Abstract

The self-regulated recognition of human activities from time-series smartphone sensor data is a growing research area in smart and intelligent health care. Deep learning (DL) approaches have exhibited improvements over traditional machine learning (ML) models in various domains, including human activity recognition (HAR). Several issues are involved with traditional ML approaches; these include handcrafted feature extraction, which is a tedious and complex task involving expert domain knowledge, and the use of a separate dimensionality reduction module to overcome overfitting problems and hence provide model generalization. In this article, we propose a DL-based approach for activity recognition with smartphone sensor data, i.e., accelerometer and gyroscope data. Convolutional neural networks (CNNs), autoencoders (AEs), and long short-term memory (LSTM) possess complementary modeling capabilities, as CNNs are good at automatic feature extraction, AEs are used for dimensionality reduction and LSTMs are adept at temporal modeling. In this study, we take advantage of the complementarity of CNNs, AEs, and LSTMs by combining them into a unified architecture. We explore the proposed architecture, namely, “ConvAE-LSTM”, on four different standard public datasets (WISDM, UCI, PAMAP2, and OPPORTUNITY). The experimental results indicate that our novel approach is practical and provides relative smartphone-based HAR solution performance improvements in terms of computational time, accuracy, F1-score, precision, and recall over existing state-of-the-art methods.

Highlights

  • Human activity recognition (HAR) has been a popular research area for several decades due to its wide applications in smart health care, ambient assisted living, disease prediction, video surveillance, remote health care and so on [1], [2]

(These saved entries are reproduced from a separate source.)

-- ==== Sys2Proof/Machine/LoadFlow.lean ====
section
/-!
DEFINITION. What the loader proves by following an image's programs through a few steps: orders of tile-store and memory accesses,
landings between tiles, generations, partials, addends, digested blocks, the segment graph (rules R44, R47, R81, R85, R87, R91, R119, R128,
R139, R174, R209, R213, R216, R255, R417 and R440). Every rank runs the same image (rule R36), so one rank's virtual tiles stand for all:
a REMOTE stream meets its peer stream of the same image. Three steps are followed, so that every step after the first has one before and
one after it; more steps repeat them (DEDUCED, assumption 31).
-/
namespace Sys2Proof.Machine

/-- What is known complete: the number of operations of a stream on an engine, keyed 9 × stream + engine; engines 0 to 6 as in `wait`, 7
and 8 for what an outbound landing has read (rules R126, R172, R173). -/
abbrev Clock := SMap Nat

def joinClock (a b : Clock) : Clock := b.foldl (fun m q => SMap.set m q.1 (max q.2 (SMap.get 0 m q.1))) a

/-- What a stream knows complete: through its own waits and tokens, through tile streams as well, and at most, with REMOTE streams and
waits that leave transfers open. -/
structure Know where
  chain : Clock := []
  sure : Clock := []
  loose : Clock := []
deriving DecidableEq, Repr

def Know.join (a b : Know) : Know := ⟨joinClock a.chain b.chain, joinClock a.sure b.sure, joinClock a.loose b.loose⟩

/-- What a transfer of a tile or remote stream brings of its sender's knowledge. -/
def Know.carried (b : Know) (remote : Bool) : Know := ⟨[], if remote then [] else b.sure, b.loose⟩

def Know.suspect (a : Know) (key n : Nat) : Know := { a with loose := joinClock a.loose [(key, n)] }
def Know.learn (a : Know) (key n : Nat) : Know := ⟨joinClock a.chain [(key, n)], joinClock a.sure [(key, n)], joinClock a.loose [(key, n)]⟩

/-- Bytes `lo` to `hi` - 1 of a tile store or of a tensor's memory: whose elements they hold, the step in which those were formed and the
step in which a program last put them there (0 for none), raw I32 words, never written, the offset of their memory image from their
address where a LINEAR `qin` brought them, the memory write they are of, and the segment that wrote them. -/
structure Piece where
  lo : Int
  hi : Int
  tensor : Nat := 0xFFFFFF
  step : Nat := 0
  put : Nat := 0
  raw : Bool := false
  blank : Bool := false
  origin : Option Int := none
  version : Nat := 0
  seg : Nat × Nat := (0, 0)
deriving DecidableEq, Repr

  • 2) We propose convolutional AE (ConvAE)-long short-term memory (LSTM), which is a novel Deep learning (DL) architecture that (a) can automatically extract features from unlabeled raw sensory data, (b) uses fewer parameters due to the presence of a convolution layer that minimizes the risk of overfitting, (c) reduces the required computational time and d) enhances the accuracy of HAR. 3) We demonstrate the effectiveness of our proposed ConvAE-LSTM network through empirical experiments on two different standard public smartphone sensor-based HAR datasets the same experimental environment

  • PERFORMANCE EVALUATION We present the experimental results of our proposed method (ConvAE-LSTM) on two smartphone sensor-based public standard datasets (UCI [11] and WISDM [10]) and two body-worn, sensor-based public standard datasets (OPPORTUNITY [82] and PAMAP2 [88])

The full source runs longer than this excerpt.